Benetton introduced a model featuring 15 minutes of “learning time” per week for 4,000 people in 14 languages, achieving a 60% increase in completion rates.
Finally, the National Trust transformed climate literacy, a complex topic, into an engaging experience for over 70,000 employees and volunteers. This demonstrates that training on complex topics can be practical, clear, and motivating.
What really works in Digital Learning today
The common thread is clear.
By 2026, digital learning will only be effective if it is brief, relevant, accessible, integrated into work, and supported by human connection.

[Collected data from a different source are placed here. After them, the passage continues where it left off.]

-- ==== Sys2Proof/Machine/Power.lean ====
section
/-! DEFINITION. RESET#, the lower power states and their wakes, the supplies, PMBus and the backup domain (spec/16; 20 R685;
04 R179; 08 R309). -/

namespace Sys2Proof.Machine

/-- The state that a command leaves. -/
def nextOf (s : State) (o : Out) : State :=
  match o with
  | .next t => t
  | _ => s

/-! ## Leaving for a lower state (16 R576, R577) -/

/-- A request for a lower state (16 R574, R575): accepted with OK at once. -/
def lowerRequest (r : Req) (v : Nat) (s : State) : State :=
  request s r K.powerRequest 2 fun s =>
    writeEntry s r K.powerRequest v { state := whenCode (powerBusy s) 0x08000022, move := whenCode (moving s) 0x0F000001 } fun s =>
      ok { s with power := { s.power with target := v, step := 0 } } r

def execSleepRequest (r : Req) (s : State) : Out := .next (lowerRequest r 2 s)
def execDeepSleepRequest (r : Req) (s : State) : Out := .next (lowerRequest r 3 s)
def execOffRequest (r : Req) (s : State) : Out := .next (lowerRequest r 4 s)

/-- POWER_ENTRY_BEGIN (16 R576 step 1): 2 ms after the completion, new requests are refused. -/
def execPowerEntryBegin (s : State) : Out :=
  .next (
    if s.power.target ≠ 0 ∧ s.power.step = 0 then
      { s.setReg K.powerState 1 with power := { s.power with step := 1 } }
    else s)

/-- What step 2 of 16 R576 waits for: flash, DRAM remelts, the chunk boundary of a storage remelt, commands at the drives. -/
def entryDrained (s : State) : Bool :=
  ((List.range 4).all fun b => (s.flBank b).op.isNone && (s.flBank b).susp.isNone && (s.flBank b).queue.isEmpty)
    && s.mem.remelts.isEmpty && (s.cip.cmds.all fun c => !c.atDrive)
    && !(match s.cip.active with
      | some (_, cs) => cs.contains 1
      | none => false)

/-- Steps 3 and 4 of 16 R576: the links go down, the tick stops, every CM port holds its zero code with EN low, the PLLs
stop. The reference of a wrap test keeps PL0, PL1 and PL6. A cell member notes how long it is to sleep (15 R568). -/
def stopAll (s : State) (wrap : Bool) : State :=
  let s := stopServing s
  let s := s.modFn fun f => { f with al := .init }
  let s : State := { s with host := { s.host with can0 := { s.host.can0 with nmt := 0 }, can1 := { s.host.can1 with nmt := 0 } } }
  let s := forN 48 (fun s n => if engState s n = 0 then s else disableNow s n 5) s
  let s := forN 48 (fun s n =>
    if (s.cm n).driven then
      enOutput ((s.modCm n fun c => { c with dem := 0, enReq := false }).setReg (K.cmDacCode n) (zeroCode (s.cm n).rangeUse)) n
    else s) s
  let s := if s.reg K.rekeyState = 1 then s.setReg K.rekeyState 3 else s
  let s : State := { s with link := { s.link with sleep := s.regN K.linkWakeAt - s.regN K.linkCellTime } }
  let s := s.setRegs [(K.linkState, 0), (K.storageState, 0)]
  let s := if dramUp s then s.setReg K.dramState 5 else s
  forN 8 (fun s p => if wrap ∧ (p = 0 ∨ p = 1 ∨ p = 6) then s else s.setReg (K.pllState p) 0) s

/-- The rails are off (16 R577): 3 DEEP SLEEP or 4 OFF. Ports are no longer driven (04 R166 step 1). -/
def railsOff (s : State) (low : Nat) : State :=
  { s with
    fe := { s.fe with ana18 := false, ana50 := false,
                      cm := tabMap (fun _ => {}) (fun _ x => { x with driven := false, en := false }) s.fe.cm },
    power := { s.power with low := low, stage := 0, target := 0, step := 0, wrapping := false, pg := 0, acked := 0 } }

/-- The island's records of the power-down are sealed at once (14 R528; 16 R577). -/
def sealNow (s : State) : State :=
  let s := islPowerDown s
  forN (s.isl.prog.length) (fun s _ => nextOf s (execProgramDone 2 true s)) s

/-! ## Waking (16 R578 to R585) -/

/-- The device leaves a lower state (16 R580, R581): from SLEEP at step 2, otherwise at step 1 with all but what the backup
domain and retained banks hold lost. -/
def wake (s : State) (bits : Nat) : State :=
  let low := s.power.low
  if low = 2 then
    let s := s.setRegs [(K.powLastWake, bits), (K.powLastState, 2)]
    { s with power := { s.power with low := 0, stage := 2, wokeFrom := 2, wakes := 0, target := 0, step := 0, acked := 0 } }
  else
    let kept := if low = 3 then (List.range 16).foldl (fun m b => if s.reg (K.bankRetain b) = 1 then m + 2 ^ b else m) 0 else 0
    let s := deviceReset true true kept s
    let s := s.setRegs [(K.powLastWake, bits), (K.powLastState, low)]
    { s with power := { s.power with stage := 1, wokeFrom := low, pg := 0, acked := 0 } }

/-- A wake source that came on the way in acts once the lower state is reached (16 R601). -/
def wakeOwed (s : State) : State := if s.power.wakes = 0 then s else wake s s.power.wakes

/-- The lower state is reached. -/
def enterLow (s : State) (low : Nat) : State :=
  wakeOwed (if low = 2 then { s with power := { s.power with low := 2, target := 0, step := 0 } } else railsOff (sealNow s) low)

/-- The end of entry to OFF (18 R628): what was asked of the next wrap test is spent. -/
def enterOff (s : State) : State := enterLow { s with test := { s.test with wrapNext := false } } 4

/-- POWER_ENTRY_DRAINED (16 R576 steps 2 to 4, R577; 18 R630, R631): a clean entry to DEEP SLEEP or OFF leaves its record in
S4; entry to OFF first runs the wrap test that is scheduled. -/
def execPowerEntryDrained (s : State) : Out :=
  .next (
    let t := s.power.target
    if t = 0 ∨ s.power.step ≠ 1 ∨ entryDrained s = false then s
    else if t = 4 ∧ s.power.down = false ∧ wrapDue s = true then
      let s := handAll (stopAll s true)
      { s with power := { s.power with step := 2, wrapping := true } }
    else
      let s := stopAll s false
      if t = 2 then enterLow s 2
      else
        let s := if s.power.down then s else appendS4 s (s4Record s 2 0 0 0 [] [])
        if t = 4 then enterOff s else enterLow s 3)
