-- ==== Sys2Proof/Machine/Restart.lean ====
section
/-! DEFINITION. The restart of the service cores on another firmware copy (19 R667, R668), and temperature (20 R682, R683). -/

namespace Sys2Proof.Machine

/-! ## Requests that a restart of the cores discards (19 R667 step 2; 02 R54) -/

/-- Every request in flight is discarded, and every output queue is empty; what was accepted goes on without a completion.
A store is cut as by a reset (02 R40). -/
def dropRequests (s : State) : State :=
  let s := cutStore { s with host := { s.host with paths := [], waits := [] } }
  let s := forN 4 (fun s b => s.modFlBank b fun x =>
    { x with op := x.op.map orphanJob, susp := x.susp.map orphanJob, queue := x.queue.map orphanJob }) s
  let s := forN 8 (fun s g => s.modGrp g fun x => { x with full := [] }) s
  let s := forN 48 (fun s n => s.modCm n fun c => { c with rangeQ := [] }) s
  let s := s.modMem fun m => { m with rangeQ := [] }
  let s := s.modCip fun x => { x with cmds := x.cmds.map fun c => { c with req := none }, rebuild := x.rebuild.map orphan }
  forN 8 (fun s p => s.modPort p fun x =>
    { x with objs := (x.objs.filter (·.passed)).map fun o => { o with req := orphan o.req } }) s

/-- SC0 to SC3 start again on a copy (19 R667 steps 2 to 4). -/
def restartCores (s : State) (copy : Nat) : State :=
  let s := dropRequests s
  let s := s.modHpi fun _ => { busy := false, served := true }
  let s : State := { s with host := { s.host with can0 := bootNode { nodeId := s.regN K.canNodeId0 },
                                                  can1 := bootNode { nodeId := s.regN K.canNodeId1 } } }
  fwRun (s.modFw fun x => { x with due := false, owner := 0, written := 0 }) copy

/-- FW_SWITCH_RESTART (19 R667): 2 ms after the switch has completed, the cores start on the other copy, on trial. -/
def execFwSwitchRestart (s : State) : Out :=
  .next (
    if s.fw.due then
      let c := fwOther s
      (restartCores s c).setRegs [(K.fwTrial, if c = s.fw.confirmed then 0 else 1), (K.fwOtherState, 2)]
    else s)

/-- The moment at which 19 R666 allows a switch. -/
def fwMayRestart (s : State) : Bool := decide (s.mode = .run) && !moving s && !powerBusy s && !s.fw.due

/-- FW_TRIAL_TIMEOUT (19 R668, R671): TRIAL_TIMEOUT has run out, or CELL_LEVEL has fallen below MIN_CELL_LEVEL; the former copy
starts. -/
def execFwTrialTimeout (s : State) : Out :=
  .next (
    if s.reg K.fwTrial = 1 ∧ fwMayRestart s = true then
      let bad := fwVersion (fwHeader s (s.regN K.fwRunning))
      let s := (restartCores s s.fw.confirmed).setRegs [(K.fwTrial, 0), (K.fwOtherState, 2)]
      emcy s 0xFF7A 7 0 bad
    else s)

/-! ## Temperature (20 R682, R683; 08 R311) -/

/-- The highest of a list of readings, with its place. -/
def hottest : List Int → Nat → Option (Nat × Int)
  | [], _ => none
  | x :: t, i =>
    match hottest t (i + 1) with
    | some (j, y) => if x < y then some (j, y) else some (i, x)
    | none => some (i, x)

/-- TJ_NOW against GRADE_LIMIT (20 R683). -/
def thermLimits (s : State) (unit : Nat) : State :=
  let now := s.reg K.thermTjNow
  let lim := gradeLimit s
  let raw := ofSigned 32 now
  let s : State := if now ≤ lim - 50 then { s with therm := { told := false, hot := false } } else s
  let s := if lim ≤ now ∧ s.therm.told = false then emcy { s with therm := { s.therm with told := true } } 0xFFD0 3 unit raw else s
  if lim + 100 ≤ now ∧ s.therm.hot = false then emcy { s with therm := { s.therm with hot := true } } 0xFFD1 3 unit raw else s

/-- TEMPERATURE_SAMPLE (20 R682): the sensors of the 16 regions, four on the logic die and two on the front-end die. -/
def execTemperatureSample (sensors : List Int) (s : State) : Out :=
  .next (
    match sensors.length == 22, hottest sensors 0 with
    | true, some (i, v) =>
      let s := gradients (forN 16 (fun s r => s.setReg (K.regionTemperature r) (sensors.getD r 0)) s)
      let s := s.setRegs [(K.thermTjNow, v), (K.thermTjPeak, max (s.reg K.thermTjPeak) v)]
      thermLimits s i
    | _, _ => s)

end Sys2Proof.Machine
end

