-- ==== Sys2Proof/Machine/Dispatch.lean ====
section
/-! DEFINITION. One arm per command: each calls the command's meaning. -/

namespace Sys2Proof.Machine
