-- ==== Sys2Proof/Certificates/Slice0/Obligations.lean ====
section
/-! DEFINITION. The obligations: what is claimed of the model, command family by command family. The claims come first, in the
order of the chapters; each obligation is one of them or the conjunction of those of one family. Rules are named by their
chapter of the specification and their number. -/

open Sys2Proof Sys2Proof.Machine

namespace Claims

/-- Each command in turn: a step takes the command at the front of the queue. With none waiting the block does what `idle`
says (log entry 1: a choice of the model). -/
def StepRunsTheFrontCommand : Prop :=
  (∀ (c : Instr) (rest : List Instr) (s : State), step { s with pending := c :: rest } = exec c { s with pending := rest })
  ∧ ∀ s : State, s.pending = [] → step s = .next (idle s)

/-- What reset leaves: every entry of the dictionary at its default, no bytes in any string, nothing in flight and nothing
waiting; HPI_RB busy, RESET_SEEN and ATTN_EN set, PROTO_ERR clear (02 R34, R56, R57); the field network in INIT. -/
def ResetLeavesDefaults : Prop :=
  (∀ k, State.reset.reg k = regDefault k) ∧ (∀ k, State.reset.blob k = []) ∧ State.reset.pending = []
  ∧ (∀ p, State.reset.path p = {}) ∧ State.reset.host.hpi.busy = true ∧ State.reset.host.hpi.resetSeen = true
  ∧ State.reset.host.hpi.attnEn = true ∧ State.reset.host.hpi.protoErr = false ∧ State.reset.host.fn.al = .init

/-- The state after reset has every table in its canonical form. -/
def ResetIsCanonical : Prop := Canonical State.reset ∧ memoryWf State.reset = true

/-- Every step keeps every table of the state, memories and entries among them, in its canonical form. -/
def EveryStepKeepsTablesCanonical : Prop :=
  ∀ s t : State, Canonical s → step s = .next t → Canonical t

/-- A step consumes the first waiting command and no other; no command makes or removes another. -/
def EveryStepTakesExactlyOneCommand : Prop :=
  ∀ s t : State, step s = .next t → t.pending = s.pending.tail

/-- Request records: what SC0 reads of a record's bytes is the record, with every field at every value; and of a write of
whole records to REQUEST_PORT it reads those records (02 R44, R53). -/
def RequestRecordsDecode : Prop :=
  (∀ (op : Nat) (x : Rec), 1 ≤ op → op ≤ 5 → x.wf op = true →
    recordOf (encodeRequest op x) = (op, x) ∧ recordSize (encodeRequest op x) = (encodeRequest op x).length)
  ∧ ∀ l : List (Nat × Rec), l ≠ [] → (∀ e ∈ l, 1 ≤ e.1 ∧ e.1 ≤ 5 ∧ e.2.wf e.1 = true) →
    splitRecords ((l.flatMap fun e => encodeRequest e.1 e.2).length + 1) (l.flatMap fun e => encodeRequest e.1 e.2)
      = some (l.map fun e => encodeRequest e.1 e.2)

/-- The command that a request record with this OPCODE is. -/
def taggedCmd (op : Nat) (p : Path) (x : Rec) : Option Instr :=
  match op with
  | 1 => some (.taggedRead p x)
  | 2 => some (.taggedWrite p x)
  | 3 => some (.domainRead p x)
  | 4 => some (.domainWrite p x)
  | 5 => some (.cancel p x)
  | _ => none

/-- The words of a record written to HPI_REQ one after the other, from an HPI that is ready with no record begun, do what
the record's command does: the block takes the record with its last word, and not before (02 R44, R55, R58). -/
def RecordWordsMakeTheCommand : Prop :=
  ∀ (op : Nat) (x : Rec) (c : Instr) (s : State), taggedCmd op .hpi x = some c → x.wf op = true → x.length.toNat ≤ 4096 →
    hpiBusy s = false → s.host.hpi.part = [] →
    (wordsOf (padRecord .hpi (encodeRequest op x))).foldl (fun s w => after (.hpiReqWrite w) s) s = after c s
    ∧ ∀ n < (wordsOf (padRecord .hpi (encodeRequest op x))).length,
      ((wordsOf (padRecord .hpi (encodeRequest op x))).take n).foldl (fun s w => after (.hpiReqWrite w) s) s
        = s.modHpi fun h => { h with part := (padRecord .hpi (encodeRequest op x)).take (2 * n) }

/-- A request whose path is not answered changes nothing; one whose write fails a check completes with the code of the first
check that fails, and nothing but the host paths differs (02 R698, R58). -/
def RefusedWriteChangesNothing : Prop :=
  ∀ (s : State) (r : Req) (key : Nat) (v : Int) (o : Own) (eff : State → State),
    (answers s r.path key 2 = false → request s r key 2 (fun s => writeEntry s r key v o eff) = s)
    ∧ ∀ c, Takes s r → writeCode s r key v o = some c →
        Answered r 2 key c [] (request s r key 2 fun s => writeEntry s r key v o eff)
        ∧ SameButHost s (request s r key 2 fun s => writeEntry s r key v o eff)

/-- The checks of a write in their order: existence, access, SAFE and LIMP states and process data, the chapter's state
checks, the qualifier still, the chapter's moving checks, the value's range, and consistency. -/
def ChecksComeInOrder : Prop :=
  ∀ (s : State) (r : Req) (key : Nat) (v : Int) (o : Own) (w : Row), rowOf (keyIndex key) (keySub key) = some w →
    (w.acc = .ro → writeCode s r key v o = some 0x06010002)
    ∧ (w.acc ≠ .ro → s.mode ≠ .run → safeWritable key v = false → writeCode s r key v o = some 0x08000022)
    ∧ (w.acc ≠ .ro → s.mode = .run → isProcessData r = false → pdOwned s key = true → writeCode s r key v o = some 0x0F000006)
    ∧ (w.acc ≠ .ro → s.mode = .run → pdOwned s key = false →
        (∀ c, o.state = some c → writeCode s r key v o = some c)
        ∧ (o.state = none → w.still = true → moving s = true → writeCode s r key v o = some 0x0F000001)
        ∧ (o.state = none → (w.still = false ∨ moving s = false) →
            (∀ c, o.move = some c → writeCode s r key v o = some c)
            ∧ (o.move = none → (∀ c, rangeCode w.rng v = some c → writeCode s r key v o = some c)
              ∧ (rangeCode w.rng v = none → writeCode s r key v o = o.set))))

/-- OBJECT_WRITE to a numeric entry without a command of its own: accepted, the entry (not one that each path has for
itself) holds the value and the request is answered with OK; what follows of the write leaves the entry alone. -/
def ObjectWriteStoresTheValue : Prop :=
  ∀ (s : State) (r : Req) (i : BitVec 16) (sub : BitVec 8) (data : List Byte) (w : Row) (key : Nat) (v : Int),
    key = i.toNat * 256 + sub.toNat → rowOf i.toNat sub.toNat = some w → v = valueOf w.ty data →
    ¬(0x5800 ≤ i.toNat ∧ i.toNat < 0x6000) → ¬(0x2800 ≤ i.toNat ∧ i.toNat < 0x2802) →
    w.acc ≠ .ro → w.ty.numeric = true → lengthOk w data.length = true → numberRow r key v = none →
    pathEntry {} key = none → key ≠ K.cellExpected → Passes s r key v (ownOf s key v) →
    ∃ t, exec (.objectWrite r i sub data) s = .next t ∧ t.reg key = v ∧ Answered r 2 key 0 [] t
      ∧ t.flash = s.flash ∧ t.mem = s.mem ∧ t.cip = s.cip ∧ t.life = s.life ∧ t.pending = s.pending

/-- ERROR_RESET clears the error register and sends 0x0000 on every host path (02 R697). -/
def ErrorResetClearsTheRegister : Prop :=
  ∀ (s : State) (r : Req), Passes s r K.tagErrorReset 1 {} →
    ∃ t, exec (.errorReset r) s = .next t ∧ t.reg K.errRegErrorRegister = 0 ∧ Answered r 2 K.tagErrorReset 0 [] t
      ∧ OnlyRegs [K.errRegErrorRegister, K.tagEmcyOverflow] s t
      ∧ ∀ p, p ≠ .test → .emcy 0 0 0xFF 0 ∈ (t.path p).outq

/-- Every emergency sets bit 0 of the error register and its own bit, leaves the other bits, and sends on every host path a
record that carries the register as it then stands (02 R75, R697). -/
def EmergencySetsItsBits : Prop :=
  ∀ (s : State) (code bit unit detail : Nat),
    (∀ i, ((emcy s code bit unit detail).regBit K.errRegErrorRegister i
        = (i == 0 || i == bit || s.regBit K.errRegErrorRegister i)))
    ∧ (∀ p, p ≠ .test → (((emcy s code bit unit detail).path p).outq.getLast?
        = some (.emcy code ((emcy s code bit unit detail).regN K.errRegErrorRegister) unit (detail % 2 ^ 32))))
    ∧ OnlyRegs [K.errRegErrorRegister, K.tagEmcyOverflow] s (emcy s code bit unit detail)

That is why the report emphasizes concrete, practical actions, such as auditing existing data, establishing light-touch signals for skills, linking every metric to a decision, strengthening the capabilities of the L&D team, and investing in consulting skills, influence, and diagnostic ability.
Conclusion: the true role of L&D in 2026
The most important lesson, ultimately, is simple.
L&D in 2026 will not be judged by the amount of content produced, but by its ability to improve performance, support people, and ensure that learning truly happens within the workflow.
AI remains a powerful lever, but value is created only when technology, skills, culture, and leadership work in the same direction.